The technological revolution has profoundly transformed the legal profession. With a boom in legal technology businesses, accessing legal services and legal information has become undemanding than ever. One of the aspects of this technological revolution in the legal arena is the blueprint of how legal research is conducted by legal professionals.
Quality research is indispensable when it comes to practising law and the internet has burgeoned into the primary source of information. A task that used to take the arduous perusal of manuals, journals, and books, now takes seconds. Information is being uploaded and updated within seconds, paving way for adroit and swift legal research.
Technology has ameliorated the way Judiciary has been working. In the past decade, the entire database of ongoing cases has been made available online for anyone to access. Court management has been simplified as the entire database of pending as well as decided cases are present on the internet rather than in bulky files.
Another monumental development in legal research through the integration of technology is the easy of Intellectual Property Rights (IPR) research. Performing a Trademark or Patent research to know if there already exists an identical Intellectual Property has become elementary. This has directly diminished the number of IPR infringements that occur due to a dearth of thorough research.
A vast online repository of legal data has been created with numerous blogs, websites, and forums dedicated solely to legal knowledge. Legal technology businesses are playing a prominent role in creating this repository by providing a nexus of the database on legal topics and answering the queries posted by laymen.
These ‘legal tech’ businesses are developing an assortment of technology that enables legal research, the most revolutionary being Artificial Intelligence (AI). AI means the ability of a machine to perform tasks that otherwise require human intelligence. The current AI technology uses algorithms that imitate decision-making, learning and analyzing processes performed by humans.
Another technology that succours legal research is electronic discovery or e-discovery, a process by which legal data that is stored in electronic format can be located, secured and searched. This data can then be utilized as evidence in a litigation proceeding. E-discovery employs algorithms and patterns to identify and process relevant data into evidence, saving lawyers and corporate legal counsels billable hours that are otherwise wasted in performing redundant processes.

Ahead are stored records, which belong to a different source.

theorem execConnFail_keeps {fx fm : Bool} {b0 s t : State} (conn : Fin 2) (hk : Keeps fx fm b0 s) (e : execConnFail conn s = .next t) : Keeps fx fm b0 t := by
  unfold execConnFail at e
  cases e
  apply State.whenAlive_keeps
  first | with_reducible assumption | assumption
  split
  split
  apply State.idle_keeps
  apply State.connFail_keeps
  apply State.advUp_keeps
  first | with_reducible assumption | assumption
  first | with_reducible assumption | assumption
  first | with_reducible assumption | assumption

theorem State.connRestart_keeps {fx fm : Bool} {b0 s : State} (c : Nat) (hk : Keeps fx fm b0 s) : Keeps fx fm b0 (State.connRestart s c) := by
  unfold State.connRestart
  split
  first | with_reducible assumption | assumption
  apply State.connWait_keeps
  first | with_reducible assumption | assumption

theorem State.parTake_keeps {fx fm : Bool} {b0 s : State}  (hk : Keeps fx fm b0 s) : Keeps fx fm b0 (State.parTake s) := by
  unfold State.parTake
  extract_lets +onlyGivenNames x0
  extract_lets +onlyGivenNames x1
  split
  first | with_reducible assumption | assumption
  apply State.put_keeps
  apply State.setSafe_keeps
  first | with_reducible assumption | assumption

theorem State.cycleCounts_keeps {fx fm : Bool} {b0 s : State}  (hk : Keeps fx fm b0 s) : Keeps fx fm b0 (State.cycleCounts s) := by
  unfold State.cycleCounts
  extract_lets +onlyGivenNames x0
  extract_lets +onlyGivenNames x1
  refine (fun (k1 : Keeps fx fm b0 x1) => ?_) (?_ : Keeps fx fm b0 x1)
  apply State.forEach_keeps
  first | with_reducible assumption | assumption
  intro v2
  intro v3
  intro v4
  extract_lets +onlyGivenNames x5
  apply State.setChord_keeps
  apply State.sdirClear_keeps
  first | with_reducible assumption | assumption
  dsimp -zeta only [x1]
  apply State.setSafe_keeps
  first | with_reducible assumption | assumption

theorem State.injected_keeps {fx fm : Bool} {b0 s : State}  (hk : Keeps fx fm b0 s) : Keeps fx fm b0 (State.injected s) := by
  unfold State.injected
  extract_lets +onlyGivenNames x0
  extract_lets +onlyGivenNames x1
  refine (fun (k1 : Keeps fx fm b0 x1) => ?_) (?_ : Keeps fx fm b0 x1)
  extract_lets +onlyGivenNames x2
  refine (fun (k2 : Keeps fx fm b0 x2) => ?_) (?_ : Keeps fx fm b0 x2)
  split
  apply State.safeFault_keeps
  first | with_reducible assumption | assumption
  first | with_reducible assumption | assumption
  dsimp -zeta only [x2]
  split
  apply State.safeFault_keeps
  first | with_reducible assumption | assumption
  first | with_reducible assumption | assumption
  dsimp -zeta only [x1]
  apply State.setSafe_keeps
  first | with_reducible assumption | assumption

theorem State.secantMems_keeps {fx fm : Bool} {b0 s : State}  (hk : Keeps fx fm b0 s) : Keeps fx fm b0 (State.secantMems s) := by
  unfold State.secantMems
  split
  first | with_reducible assumption | assumption
  extract_lets +onlyGivenNames x0
  extract_lets +onlyGivenNames x1
  extract_lets +onlyGivenNames x2
  refine (fun (k2 : Keeps fx fm b0 x2) => ?_) (?_ : Keeps fx fm b0 x2)
  split
  apply State.safeFault_keeps
  first | with_reducible assumption | assumption
  first | with_reducible assumption | assumption
  dsimp -zeta only [x2]
  apply Keeps.foldl
  first | with_reducible assumption | assumption
  intro v3
  intro v4
  intro v5
  apply State.memRead_keeps
  first | with_reducible assumption | assumption

theorem State.secantWrites_keeps {fx fm : Bool} {b0 s : State}  (hk : Keeps fx fm b0 s) : Keeps fx fm b0 (State.secantWrites s) := by
  unfold State.secantWrites
  extract_lets +onlyGivenNames x0
  extract_lets +onlyGivenNames x1
  refine (fun (k1 : Keeps fx fm b0 x1) => ?_) (?_ : Keeps fx fm b0 x1)
  apply State.crossTrack_keeps
  apply State.safeSync_keeps
  apply State.askStops_keeps
  apply State.injected_keeps
  first | with_reducible assumption | assumption
  dsimp -zeta only [x1]
  apply State.setSafe_keeps
  apply State.react_keeps
  first | with_reducible assumption | assumption

theorem State.secantTakes_keeps {fx fm : Bool} {b0 s : State} (sfb : BitVec 4) (hk : Keeps fx fm b0 s) : Keeps fx fm b0 (State.secantTakes s sfb) := by
  unfold State.secantTakes
  extract_lets +onlyGivenNames x0
  refine (fun (k0 : Keeps fx fm b0 x0) => ?_) (?_ : Keeps fx fm b0 x0)
  extract_lets +onlyGivenNames x1
  refine (fun (k1 : Keeps fx fm b0 x1) => ?_) (?_ : Keeps fx fm b0 x1)
  apply State.crossTrack_keeps
  apply State.safeSync_keeps
  refine Keeps.lit ?_ rfl rfl
  first | with_reducible assumption | assumption
  dsimp -zeta only [x1]
  apply State.setSafe_keeps
  first | with_reducible assumption | assumption
  dsimp -zeta only [x0]
  apply State.cycleCounts_keeps
  apply State.forEach_keeps
  apply State.pairsJudge_keeps
  apply State.parTake_keeps
  apply State.secantMems_keeps
  apply State.put_keeps
  first | with_reducible assumption | assumption
  intro v2
  intro v3
  intro v4
  apply State.connCycle_keeps
  first | with_reducible assumption | assumption

theorem execSecantCycle_keeps {fx fm : Bool} {b0 s t : State} (sfb : BitVec 4) (hk : Keeps fx fm b0 s) (e : execSecantCycle sfb s = .next t) : Keeps fx fm b0 t := by
  unfold execSecantCycle at e
  cases e
  apply State.whenAlive_keeps
  first | with_reducible assumption | assumption
  extract_lets +onlyGivenNames x0
  refine (fun (k0 : Keeps fx fm b0 x0) => ?_) (?_ : Keeps fx fm b0 x0)
  apply State.secantTakes_keeps
  apply State.setSafe_keeps
  first | with_reducible assumption | assumption
  dsimp -zeta only [x0]
  apply State.secantWrites_keeps
  apply State.advUp_keeps
  first | with_reducible assumption | assumption

theorem execSafeFault_keeps {fx fm : Bool} {b0 s t : State} (bits : BitVec 9) (hk : Keeps fx fm b0 s) (e : execSafeFault bits s = .next t) : Keeps fx fm b0 t := by
  unfold execSafeFault at e
  cases e
  apply State.whenAlive_keeps
  first | with_reducible assumption | assumption
  extract_lets +onlyGivenNames x0
  refine (fun (k0 : Keeps fx fm b0 x0) => ?_) (?_ : Keeps fx fm b0 x0)
  apply State.forEach_keeps
  first | with_reducible assumption | assumption
  intro v1
  intro v2
  intro v3
  split
  apply State.safeFault_keeps
  first | with_reducible assumption | assumption
  first | with_reducible assumption | assumption
  dsimp -zeta only [x0]
  split
  apply State.secantMems_keeps
  split
  first | with_reducible assumption | assumption
  apply State.draw_keeps
  apply State.upset_keeps
  first | with_reducible assumption | assumption
  first | with_reducible assumption | assumption

theorem execSecantWd_keeps {fx fm : Bool} {b0 s t : State}  (hk : Keeps fx fm b0 s) (e : execSecantWd s = .next t) : Keeps fx fm b0 t := by
  unfold execSecantWd at e
  cases e
  apply State.whenAlive_keeps
  first | with_reducible assumption | assumption
  apply State.idle_keeps
  apply State.safeFault_keeps
  apply State.advUp_keeps
  first | with_reducible assumption | assumption

theorem execCrossTimeout_keeps {fx fm : Bool} {b0 s t : State}  (hk : Keeps fx fm b0 s) (e : execCrossTimeout s = .next t) : Keeps fx fm b0 t := by
  unfold execCrossTimeout at e
  cases e
  apply State.whenAlive_keeps
  first | with_reducible assumption | assumption
  split
  apply State.idle_keeps
  apply State.safeFault_keeps
  apply State.advUp_keeps
  first | with_reducible assumption | assumption
  first | with_reducible assumption | assumption

theorem execOutputReadbackFault_keeps {fx fm : Bool} {b0 s t : State} (out : Fin 4) (hk : Keeps fx fm b0 s) (e : execOutputReadbackFault out s = .next t) : Keeps fx fm b0 t := by
  unfold execOutputReadbackFault at e
  cases e
  apply State.whenAlive_keeps
  first | with_reducible assumption | assumption
  extract_lets +onlyGivenNames x0
  refine (fun (k0 : Keeps fx fm b0 x0) => ?_) (?_ : Keeps fx fm b0 x0)
  apply State.safeFault_keeps
  first | with_reducible assumption | assumption
  dsimp -zeta only [x0]
  apply State.advUp_keeps
  first | with_reducible assumption | assumption

theorem execOnfail_keeps {fx fm : Bool} {b0 s t : State} (out : Fin 4) (sfb : Bool) (hk : Keeps fx fm b0 s) (e : execOnfail out sfb s = .next t) : Keeps fx fm b0 t := by
  unfold execOnfail at e
  cases e
  apply State.whenAlive_keeps
  first | with_reducible assumption | assumption
  extract_lets +onlyGivenNames x0
  split
  extract_lets +onlyGivenNames x1
  refine (fun (k1 : Keeps fx fm b0 x1) => ?_) (?_ : Keeps fx fm b0 x1)
  extract_lets +onlyGivenNames x2
  refine (fun (k2 : Keeps fx fm b0 x2) => ?_) (?_ : Keeps fx fm b0 x2)
  split
  apply State.safeSync_keeps
  apply State.emit_keeps
  apply State.irq_keeps
  apply State.put_keeps
  first | with_reducible assumption | assumption
  first | with_reducible assumption | assumption
  dsimp -zeta only [x2]
  apply State.putB_keeps
  first | with_reducible assumption | assumption
  dsimp -zeta only [x1]
  apply State.advUp_keeps
  first | with_reducible assumption | assumption
  first | with_reducible assumption | assumption

theorem execWeld_keeps {fx fm : Bool} {b0 s t : State} (out : Fin 4) (sfb : Bool) (hk : Keeps fx fm b0 s) (e : execWeld out sfb s = .next t) : Keeps fx fm b0 t := by
  unfold execWeld at e
  cases e
  apply State.whenAlive_keeps
  first | with_reducible assumption | assumption
  extract_lets +onlyGivenNames x0
  split
  extract_lets +onlyGivenNames x1
  refine (fun (k1 : Keeps fx fm b0 x1) => ?_) (?_ : Keeps fx fm b0 x1)
  extract_lets +onlyGivenNames x2
  refine (fun (k2 : Keeps fx fm b0 x2) => ?_) (?_ : Keeps fx fm b0 x2)
  split
  first | with_reducible assumption | assumption
  apply State.safeSync_keeps
  apply State.emit_keeps
  apply State.irq_keeps
  apply State.put_keeps
  first | with_reducible assumption | assumption
  dsimp -zeta only [x2]
  apply State.putB_keeps
  first | with_reducible assumption | assumption
  dsimp -zeta only [x1]
  apply State.advUp_keeps
  first | with_reducible assumption | assumption
  first | with_reducible assumption | assumption

theorem State.releaseRefused_keeps {fx fm : Bool} {b0 s : State} (why : Nat) (hk : Keeps fx fm b0 s) : Keeps fx fm b0 (State.releaseRefused s why) := by
  unfold State.releaseRefused
  apply State.emit_keeps
  apply State.put_keeps
  first | with_reducible assumption | assumption

theorem State.plantRelease_keeps {fx fm : Bool} {b0 s : State}  (hk : Keeps fx fm b0 s) : Keeps fx fm b0 (State.plantRelease s) := by
  unfold State.plantRelease
  extract_lets +onlyGivenNames x0
  split
  apply State.releaseRefused_keeps
  first | with_reducible assumption | assumption
  extract_lets +onlyGivenNames x1
  refine (fun (k1 : Keeps fx fm b0 x1) => ?_) (?_ : Keeps fx fm b0 x1)
  apply State.safeSync_keeps
  apply State.emit_keeps
  apply State.put_keeps
  first | with_reducible assumption | assumption
  dsimp -zeta only [x1]
  apply State.put_keeps
  apply State.put_keeps
  apply State.put_keeps
  first | with_reducible assumption | assumption

theorem State.driveRelease_keeps {fx fm : Bool} {b0 s : State} (mask : Nat) (hk : Keeps fx fm b0 s) : Keeps fx fm b0 (State.driveRelease s mask) := by
  unfold State.driveRelease
  extract_lets +onlyGivenNames x0
  extract_lets +onlyGivenNames x1
  extract_lets +onlyGivenNames x2
  extract_lets +onlyGivenNames x3
  refine (fun (k3 : Keeps fx fm b0 x3) => ?_) (?_ : Keeps fx fm b0 x3)
  extract_lets +onlyGivenNames x4
  refine (fun (k4 : Keeps fx fm b0 x4) => ?_) (?_ : Keeps fx fm b0 x4)
  apply State.safeSync_keeps
  split
  first | with_reducible assumption | assumption
  apply State.releaseRefused_keeps
  first | with_reducible assumption | assumption
  dsimp -zeta only [x4]
  split
  first | with_reducible assumption | assumption
  apply State.emit_keeps
  first | with_reducible assumption | assumption
  dsimp -zeta only [x3]
  apply State.forEach_keeps
  first | with_reducible assumption | assumption
  intro v5
  intro v6
  intro v7
  apply State.setSafe_keeps
  apply State.put_keeps
  apply State.put_keeps
  first | with_reducible assumption | assumption

theorem State.secantLoad_keeps {fx fm : Bool} {b0 s : State}  (hk : Keeps fx fm b0 s) : Keeps fx fm b0 (State.secantLoad s) := by
  unfold State.secantLoad
  extract_lets +onlyGivenNames x0
  extract_lets +onlyGivenNames x1
  refine (fun (k1 : Keeps fx fm b0 x1) => ?_) (?_ : Keeps fx fm b0 x1)
  extract_lets +onlyGivenNames x2
  apply State.setSafe_keeps
  apply State.putB_keeps
  first | with_reducible assumption | assumption
  dsimp -zeta only [x1]
  apply State.mramMeet_keeps
  first | with_reducible assumption | assumption

theorem execSafeStartupTest_keeps {fx fm : Bool} {b0 s t : State} (pass : Bool) (imageOk : Bool) (hk : Keeps fx fm b0 s) (e : execSafeStartupTest pass imageOk s = .next t) : Keeps fx fm b0 t := by
  unfold execSafeStartupTest at e
  cases e
  apply State.whenAlive_keeps
  first | with_reducible assumption | assumption
  split
  first | with_reducible assumption | assumption
  extract_lets +onlyGivenNames x0
  extract_lets +onlyGivenNames x1
  extract_lets +onlyGivenNames x2
  refine (fun (k2 : Keeps fx fm b0 x2) => ?_) (?_ : Keeps fx fm b0 x2)
  extract_lets +onlyGivenNames x3
  refine (fun (k3 : Keeps fx fm b0 x3) => ?_) (?_ : Keeps fx fm b0 x3)
  split
  apply State.safeSync_keeps
  apply State.put_keeps
  first | with_reducible assumption | assumption
  apply State.safeFault_keeps
  first | with_reducible assumption | assumption
  dsimp -zeta only [x3]
  split
  apply State.safeFault_keeps
  first | with_reducible assumption | assumption
  first | with_reducible assumption | assumption
  dsimp -zeta only [x2]
  apply State.putB_keeps
  first | with_reducible assumption | assumption

theorem State.powerUpSafe_keeps {fx fm : Bool} {b0 s : State}  (hk : Keeps fx fm b0 s) : Keeps fx fm b0 (State.powerUpSafe s) := by
  unfold State.powerUpSafe
  split
  apply State.plantSafe_keeps
  apply State.plantSafe_keeps
  first | with_reducible assumption | assumption
  first | with_reducible assumption | assumption

theorem State.safeMode_keeps {fx fm : Bool} {b0 s : State}  (hk : Keeps fx fm b0 s) : Keeps fx fm b0 (State.safeMode s) := by
  unfold State.safeMode
  apply State.safeSync_keeps
  split
  apply State.putPar_keeps
  first | with_reducible assumption | assumption
  first | with_reducible assumption | assumption

theorem State.permitsOff_keeps {fx fm : Bool} {b0 s : State}  (hk : Keeps fx fm b0 s) : Keeps fx fm b0 (State.permitsOff s) := by
  unfold State.permitsOff
  apply State.put_keeps
  apply State.put_keeps
  apply State.put_keeps
  first | with_reducible assumption | assumption

theorem State.wenOpened_keeps {fx fm : Bool} {b0 s : State}  (hk : Keeps fx fm b0 s) : Keeps fx fm b0 (State.wenOpened s) := by
  unfold State.wenOpened
  apply State.emit_keeps
  first | with_reducible assumption | assumption

end Sys2Proof.Machine
end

E-discovery also engage predictive analysis or coding to read human behaviour patterns, recognize cases and phrases. Predictive analysis is a data analytics tool that sanctions data-driven legal research as it assembles a colossal amount of data and analyzes the available content through natural language processing techniques.
Cognitive legal research technologies have brought astute codings, algorithms, cloud-based servers, etc. and shifted the focus on reducing the time taken and money spent on performing expendable research from the available plethora of laws, precedents, case laws, and another form of legal data.
Lawyers, in-house counsels, and corporate law departments are implementing these tools to reduce costs, save time and improve efficiency. The total number of hours employed to perform legal research is reduced tremendously. These legal research tools deliver more accurate and complete answers by covering all aspects of the subject matter.